Libby Housewright ’05 has joined Jefferson Middle School in Jefferson City, TN, as a sixth grade teacher. She previously taught at Alpha Elementary School in Hamblen County.
Jessica Lee ’12 will graduate with her doctorate in physical therapy in December from East Tennessee State University.
Melina Villarreal Adkins ’07 of Bradenton, FL, welcomed the birth of a baby boy, Bronson James Adkins, on June 26, 2015.
Harold J. Waddle ’50 of Tusculum, TN, passed away October 22, 2015. Mr. Waddle was a veteran, having served in the U.S. Army during the Korean War. After his military service, he became an educator. He served as principal and teacher at Midway School for a year and taught two years at Baileyton High School. Mr. Waddle’s career path then changed as he took a position at Magnavox, where he worked 30 years before his retirement. He served two terms on the Greene County Quarterly Court (now known as the County Commission). Mr. Waddle was an active member of the First Christian Church for many years and had served as an elder and Sunday school teacher. In recent years, he had attended Central Christian Church and Greenwood United Methodist Church. A sports enthusiast, he was a fan of the Tennessee Volunteers and the St. Louis Cardinals. For 25 years, he served as a high school basketball referee and was coordinator of the East Tennessee District for several years. His survivors include Tusculum alumni brother, the Rev. Richard Waddle ’57 and sister Marjorie Waddle Kruckeburg ’53.
Mrs. Beverly Hague McLaren ’55 of Edinboro, PA, passed away on August 14, 2015. She had been a longtime resident of Knoxville and Kingsport, TN, and later of Cocoa Beach, FL. Mrs. McLaren was employed for 20 years by the Department of Employment Security of the State of Tennessee at its Bristol office. She had retired in 1998. Her survivors include her husband of 61 years, Kenneth McLaren ’54.

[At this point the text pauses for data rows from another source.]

/-- R140: a command that faults writes `STATUS.FAULT`, `STATUS.FCAUSE`, `FINFO` (its word) and `FARG`,
sets `TRDY` when it uses the tables, and leaves `RES`, `SB`, `EB` and every `P[r]` as they were. (A
command that names a register the engine lacks is an illegal one and uses no table, log entry 24.) -/
def Obligations.FaultingCommandHasNoPartialEffect : Prop :=
  ∀ (i : Instr) (s t : State), s.engine.faulted = false → exec i s = .next t → t.engine.faulted = true →
    t.engine.res = s.engine.res ∧ t.engine.sb = s.engine.sb ∧ t.engine.eb = s.engine.eb ∧
    (∀ r, t.engine.p.read r = s.engine.p.read r) ∧ t.engine.finfo = encode i ∧
    t.engine.trdy = (s.engine.trdy ||
      (s.cfg.admits i && decide (i.mnemonic ∈ [.glog, .gexp, .pmul, .pmod, .genp, .rsenc]))) ∧
    1 ≤ t.engine.fcause.toNat ∧ t.engine.fcause.toNat ≤ 4

/-- R136: which faults a command of the engine can raise. GEXP, SCLR, PLEN and ELEN raise nothing. -/
def Obligations.EachCommandRaisesOnlyItsFaults : Prop :=
  ∀ (i : Instr) (s t : State), Live s → s.cfg.admits i = true → exec i s = .next t → t.engine.faulted = true →
    match i with
    | .glog n => t.engine.fcause = 1 ∧ (n < 1 ∨ 255 < n)
    | .gexp _ => False
    | .sclr => False
    | .spush _ => t.engine.fcause = 3
    | .pnew _ _ => t.engine.fcause = 3
    | .plen _ => False
    | .pget _ _ => t.engine.fcause = 4
    | .pmul _ _ _ => t.engine.fcause = 3 ∨ t.engine.fcause = 1
    | .pmod _ _ _ => t.engine.fcause = 1
    | .genp _ n => (t.engine.fcause = 3 ∧ s.cfg.pmax < n + 1) ∨ (t.engine.fcause = 1 ∧ 255 < n)
    | .rsenc n => t.engine.fcause = 3 ∨ (t.engine.fcause = 1 ∧ 255 ≤ n)
    | .elen => False
    | .eget _ => t.engine.fcause = 4

/-- R156: what the spec leaves unspecified cannot be observed. From two states that differ only in
table contents that are unspecified, a step answers alike, and so on for ever. -/
def Obligations.UnspecifiedTablesAreUnobservable : Prop :=
  ∀ s t : State, Inv s → Inv t → Alike s.engine t.engine → s.cfg = t.cfg → s.pending = t.pending →
    s.returned = t.returned → AlikeOutcome (step s) (step t)

/-- The model's choice of log entry 24: a command that names a register from `P[NPOLY]` on is an illegal
command, before `tables_init()`. With four registers every command is one of the engine's (R56). -/
def Obligations.AbsentRegisterIsIllegalCommand : Prop :=
  (∀ (s : State) (i : Instr), Live s → s.cfg.admits i = false →
    exec i s = nextEngine s (s.engine.recordFault (s.engine.status ||| 0x22) (encode i) 0)) ∧
  (∀ (s : State) (i : Instr), Live s → 4 ≤ s.cfg.npoly → s.cfg.admits i = true) ∧
  ∀ (s : State) (r : PReg), Inv s → s.cfg.has r = false → s.engine.p.read r = []

/-- R47: no rule reads `HOST_BYTE_ORDER`: with another byte order the step is the same. -/
def Obligations.ByteOrderIsNeverRead : Prop :=
  ∀ (s : State) (o : ByteOrder),
    match step s, step { s with cfg := { s.cfg with hostByteOrder := o } } with
    | .next t, .next t' => t' = { t with cfg := { t.cfg with hostByteOrder := o } }
    | .refused r, .refused r' => r = r'
    | _, _ => False

/-- R31: with the default capacities a result is at most 256, so `RES` stays below 2^9, whatever the
other parameters. -/
def Obligations.ResultsStayAtMost256 : Prop :=
  ∀ s t : State, Inv s → s.cfg.pmax = 256 → s.cfg.emax = 255 → s.engine.res.toNat ≤ 256 → step s = .next t →
    t.engine.res.toNat ≤ 256

/-- R27, R28: writing a register makes it read as written and leaves the other three alone. -/
def Obligations.RegisterReadAfterWrite : Prop :=
  ∀ (p : PolyRegs) (rd r : PReg) (v : ByteSeq),
    (p.write rd v).read r = if r = rd then v else p.read r

/-! ### The tables and the scalar functions -/

/-- R21 to R23: what `tables_init()` leaves in the tables, from any contents before: `EXP[i] = ALPHA^i`
for all 256 entries, the last repeating the first; `LOG` its inverse on 1 to 255 with `LOG[1] = 0`; and
`LOG[0]` not written. -/
def Obligations.TablesHoldThePowersOfAlpha : Prop :=
  ∀ t : Tables,
    (∀ i, i ≤ 255 → (t.fill .standard).exp.getD i 0 = alphaPow i) ∧
    (∀ i, i ≤ 254 → ((t.fill .standard).log.getD (alphaPow i).toNat 0).toNat = i) ∧
    (∀ v, 1 ≤ v → v ≤ 255 → alphaPow ((t.fill .standard).log.getD v 0).toNat = BitVec.ofNat 8 v ∧
      ((t.fill .standard).log.getD v 0).toNat ≤ 254) ∧
    (t.fill .standard).log.getD 0 0 = t.log.getD 0 0 ∧ alphaPow 255 = 1

/-- R77: the loops leave an index in 0 to 255 that differs from `n` by a multiple of 255; it is 255
exactly for a positive multiple of 255, where the table repeats entry 0; and `gexp` is never 0. -/
def Obligations.NormalisationLandsInTheTable : Prop :=
  ∀ n : Int, 0 ≤ normalise n ∧ normalise n ≤ 255 ∧ normalise n % 255 = n % 255 ∧
    (normalise n = 255 ↔ 0 < n ∧ n % 255 = 0) ∧
    (∀ t : Tables, t.Ready .standard →
      gexp t n = t.exp.getD (normalise n).toNat 0 ∧ gexp t n ≠ 0 ∧
      t.exp.getD 255 0 = 1 ∧ t.exp.getD 0 0 = 1)

/-- R79: on non-zero elements `gmul` is the field product, non-zero, commutative and associative with
identity 1; on a zero it raises DomainError(0). -/
def Obligations.GmulIsTheFieldProduct : Prop :=
  ∀ t : Tables, t.Ready .standard → ∀ a b : Byte,
    (a = 0 ∨ b = 0 → gmul t a b = .error ⟨.domainError, 0⟩) ∧
    (a ≠ 0 → b ≠ 0 → gmul t a b = .ok (fieldMul a b) ∧ fieldMul a b ≠ 0 ∧
      fieldMul a b = fieldMul b a ∧ fieldMul a 1 = a ∧
      ∀ c, c ≠ 0 → fieldMul (fieldMul a b) c = fieldMul a (fieldMul b c))

/-- R80: the word of GLOG; GLOG of an element gives its logarithm, the one exponent in 0 to 254; GLOG of any
other integer raises DomainError with `FARG` its two's-complement form, and `RES` is unchanged. -/
def Obligations.GlogGivesTheLogarithmOrFaults : Prop :=
  (∀ n : Int, -32768 ≤ n → n ≤ 32767 →
    decode (0x01000000 ||| (BitVec.ofInt 32 n &&& 0xFFFF)) = .ok (.glog n)) ∧
  (∀ (s : State) (n : Nat), Live s → 1 ≤ n → n ≤ 255 →
    ∃ l : Nat, l ≤ 254 ∧ alphaPow l = BitVec.ofNat 8 n ∧
      (∀ l', l' ≤ 254 → alphaPow l' = BitVec.ofNat 8 n → l' = l) ∧
      exec (.glog n) s =
        nextEngine s { s.engine.afterInit s.cfg.field with res := BitVec.ofNat 32 l }) ∧
  (∀ (s : State) (n : Int), Live s → n < 1 ∨ 255 < n →
    exec (.glog n) s = nextEngine s
      ((s.engine.afterInit s.cfg.field).recordFault 0x13 (encode (.glog n)) (BitVec.ofInt 32 n)))

/-- R81: the word of GEXP; GEXP gives `ALPHA^n` for every integer `n`, negative ones too, and never
faults. -/
def Obligations.GexpGivesThePower : Prop :=
  (∀ n : Int, -32768 ≤ n → n ≤ 32767 →
    decode (0x02000000 ||| (BitVec.ofInt 32 n &&& 0xFFFF)) = .ok (.gexp n)) ∧
  ∀ (s : State) (n : Int), Live s →
    exec (.gexp n) s = nextEngine s
      { s.engine.afterInit s.cfg.field with res := (alphaPow (n % 255).toNat).setWidth 32 }

/-- R84: the host's field product: GLOG a, GLOG b, and GEXP of the sum of the two results. -/
def Obligations.HostComputesAFieldProduct : Prop :=
  ∀ (s : State) (a b : Nat), Live s → 1 ≤ a → a ≤ 255 → 1 ≤ b → b ≤ 255 →
    ∃ s1 s2 s3 : State, exec (.glog a) s = .next s1 ∧ exec (.glog b) s1 = .next s2 ∧
      exec (.gexp (s1.engine.res.toNat + s2.engine.res.toNat)) s2 = .next s3 ∧
      s1.engine.res.toNat + s2.engine.res.toNat ≤ 508 ∧
      s3.engine.res = (fieldMul (BitVec.ofNat 8 a) (BitVec.ofNat 8 b)).setWidth 32

/-! ### Construction and reading -/

/-- R85, R87: `construct(s, k)` is a polynomial, empty for an all-zero `s` whatever `k` is, and else of
length `len(s) - lz + k` where `lz` is the number of leading zeros. -/
def Obligations.ConstructDropsLeadingZeros : Prop :=
  ∀ (s : ByteSeq) (k : Nat), construct s k = shifted s k ∧ IsPoly (construct s k) ∧
    ((∀ c ∈ s, c = 0) → construct s k = []) ∧
    ((∃ c ∈ s, c ≠ 0) →
      (construct s k).length = s.length - (s.takeWhile (· == 0)).length + k)

/-- R88: the word of SCLR; SCLR empties `SB` and changes nothing else. -/
def Obligations.SclrEmptiesTheStagingBuffer : Prop :=
  decode 0x10000000 = .ok .sclr ∧
  ∀ s : State, s.engine.faulted = false → exec .sclr s = nextEngine s { s.engine with sb := [] }

/-- R89: the word of SPUSH; SPUSH appends its byte, and on a full buffer raises
LengthFault(SMAX + 1). -/
def Obligations.SpushAppendsOrFaults : Prop :=
  (∀ b : Nat, b ≤ 255 → decode (0x11000000 ||| BitVec.ofNat 32 b) = .ok (.spush b)) ∧
  ∀ (s : State) (b : Nat), Live s → b ≤ 255 →
    (s.engine.sb.length < s.cfg.smax →
      exec (.spush b) s = nextEngine s { s.engine with sb := s.engine.sb ++ [BitVec.ofNat 8 b] }) ∧
    (s.engine.sb.length = s.cfg.smax →
      exec (.spush b) s = nextEngine s
        (s.engine.recordFault (s.engine.status ||| 0x32) (encode (.spush b)) (BitVec.ofNat 32 (s.cfg.smax + 1))))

Frank Wolpert ’61 of Social Circle, GA, passed away October 25, 2015 after a long battle with cancer. He was a long-time resident of New Jersey. He had served as CEO of Premier Packaging Consultants, Inc. of Holmdel, NJ.
Donald Lee Carter ’63 of Greeneville, TN, passed away October 18, 2015. A veteran, Mr. Carter had served in the U.S. Marine Corps. He had been retired for several years after having been involved in various businesses in Florida and in Greene County, including the former Towne Gate Motors in Greeneville, where he served as sales manager. Survivors include granddaughter and Tusculum alumna Jessica Wilhoit ’04.

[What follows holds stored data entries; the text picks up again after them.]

-- ==== Sys2Proof/Laws/Tables.lean ====
section
/-! SUPPORT. The tables: what a fill changes, that filling twice is filling once, and reads of ready
tables. -/

namespace Sys2Proof.Machine

@[simp] theorem fill_exp (fp : FieldParams) (t : Tables) : (t.fill fp).exp = expTable fp := rfl

@[simp] theorem fill_log (fp : FieldParams) (t : Tables) :
    (t.fill fp).log = fillLog t.log 0 (powers fp 255 1) := by
  simp only [Tables.fill]

theorem Tables.Ready.exp_eq {fp : FieldParams} {t : Tables} (h : t.Ready fp) : t.exp = expTable fp := by
  rw [← fill_exp fp t, h]

theorem Tables.Ready.log_eq {fp : FieldParams} {t : Tables} (h : t.Ready fp) :
    fillLog t.log 0 (powers fp 255 1) = t.log := by
  rw [← fill_log fp t, h]

/-- With `ALPHA = 2` one pass of the construction is the doubling that R23 writes. -/
theorem nextPower_two (prim v : Nat) : nextPower ⟨prim, 2⟩ v = double prim v := by
  simp [nextPower, timesBits]

/-- An entry of `LOG` that no listed value names is left as it was. -/
theorem fillLog_of_notMem {log : Vector Byte tableSize} {i v : Nat} {xs : ByteSeq}
    (h : ∀ x ∈ xs, x.toNat ≠ v) : (fillLog log i xs)[v]? = log[v]? := by
  induction xs generalizing log i with
  | nil => rfl
  | cons x xs ih =>
    have hx : x.toNat ≠ v := h x List.mem_cons_self
    rw [fillLog, ih fun y hy => h y (List.mem_cons_of_mem _ hy), Vector.getElem?_setIfInBounds]
    simp [hx]

/-- An entry of `LOG` that some listed value names does not depend on what was there before. -/
theorem fillLog_of_mem {log log' : Vector Byte tableSize} {i v : Nat} {xs : ByteSeq}
    (h : ∃ x ∈ xs, x.toNat = v) : (fillLog log i xs)[v]? = (fillLog log' i xs)[v]? := by
  induction xs generalizing log log' i with
  | nil => exact absurd h (by simp)
  | cons x xs ih =>
    by_cases hm : ∃ y ∈ xs, y.toNat = v
    · exact ih hm
    · have hn : ∀ y ∈ xs, y.toNat ≠ v := fun y hy he => hm ⟨y, hy, he⟩
      obtain ⟨y, hy, he⟩ := h
      have hxv : x.toNat = v := by
        rcases List.mem_cons.mp hy with rfl | hy'
        · exact he
        · exact absurd he (hn y hy')
      rw [fillLog, fillLog, fillLog_of_notMem hn, fillLog_of_notMem hn, Vector.getElem?_setIfInBounds,
        Vector.getElem?_setIfInBounds, if_pos hxv, if_pos hxv]

/-- R24: filling ready tables again would change nothing. -/
@[simp] theorem fill_ready (fp : FieldParams) (t : Tables) : (t.fill fp).Ready fp := by
  have : fillLog (fillLog t.log 0 (powers fp 255 1)) 0 (powers fp 255 1) =
      fillLog t.log 0 (powers fp 255 1) := by
    apply Vector.ext
    intro v hv
    have : (fillLog (fillLog t.log 0 (powers fp 255 1)) 0 (powers fp 255 1))[v]? =
        (fillLog t.log 0 (powers fp 255 1))[v]? := by
      by_cases h : ∃ x ∈ powers fp 255 1, x.toNat = v
      · exact fillLog_of_mem h
      · exact fillLog_of_notMem fun x hx he => h ⟨x, hx, he⟩
    simpa [Vector.getElem?_eq_getElem hv] using this
  simp [Tables.Ready, Tables.fill, this]

/-- After the prologue of a table-using command the tables are ready. -/
theorem prologue_ready {s : State} {i : Instr} (h : Inv s) (hu : usesTables i = true) :
    (s.engine.prologue s.cfg.field i).tables.Ready s.cfg.field := by
  rw [Engine.prologue_of_uses hu, Engine.tablesInit_of_inv h]
  exact fill_ready _ _

/-- R76: `glog` of an integer below 1 or above 255. -/
theorem glog_of_out {t : Tables} {n : Int} (h : n < 1 ∨ 255 < n) : glog t n = .error (Raise.domain n) := by
  unfold glog
  by_cases h1 : n < 1
  · simp [h1]
  · simp [h1, show n > 255 by omega]

/-- R76: `glog` of an element. -/
theorem glog_of_in {t : Tables} {n : Int} (h1 : 1 ≤ n) (h2 : n ≤ 255) :
    glog t n = .ok (t.log.getD n.toNat 0).toNat := by
  simp [glog, show ¬ n < 1 by omega, show ¬ n > 255 by omega]

/-- R79: a zero factor fails, whatever the other is. -/
theorem gmul_zero_left (t : Tables) (b : Byte) : gmul t 0 b = .error (Raise.domain 0) := by
  have h : glog t (0 : Byte).toNat = .error (Raise.domain 0) := glog_of_out (.inl (by decide))
  rw [gmul, h, error_bind]

end Sys2Proof.Machine
end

Edith Greta Cockrum ’82 of Afton, TN, passed away October 10, 2015. She had returned to school later in life. Mrs. Cockrum was a member of First Baptist Church, where she was involved with the Women’s Missionary Union. She taught Bible study and served as voluntary missionary in Africa, where she was also involved in drought- and hunger-relief efforts and teaching literacy.

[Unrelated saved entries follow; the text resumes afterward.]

/-- Settles O18: the state after reset differs in the engine and in the action taken only. -/
theorem resetKeepsTheHostsSide : Obligations.ResetKeepsTheHostsSide := by
  intro s t rest hp hstep
  cases hstep.symm.trans (step_of_reset hp)
  exact ⟨rfl, rfl, rfl⟩

end Sys2Proof.Machine
end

Dr. Josephine Boyd Bradley of Atlanta, GA, passed away on September 15, 2015. Born in Greenbsoro, NC, she was the first African-American to integrate Greensboro High School and graduated with honors. After earning her doctorate in African-American Studies from Emory University, she went on to a distinguished professional life as a writer, board member, department head and educator for six institutions of higher education, including Tusculum. She loved traveling, reading and writing.
Dr. Carol Hartman of Greeneville, TN, passed away October 5, 2015. Dr. Hartman had served as a teacher and principal in the Union, Grainger, Kingsport and Greeneville City School Systems. She had retired as a professor at Tusculum, where she taught in the School of Education. During her career, she had also been. affiliated with United Methodist Holston Home for Children. Dr. Hartman was a member of Hardin’s Chapel United Methodist Church. She was the first woman to be installed as a member of the Rotary Club in Greeneville. She had been a member of the Greene County Democrat Women’s Club, and in past years was a member of several professional organizations.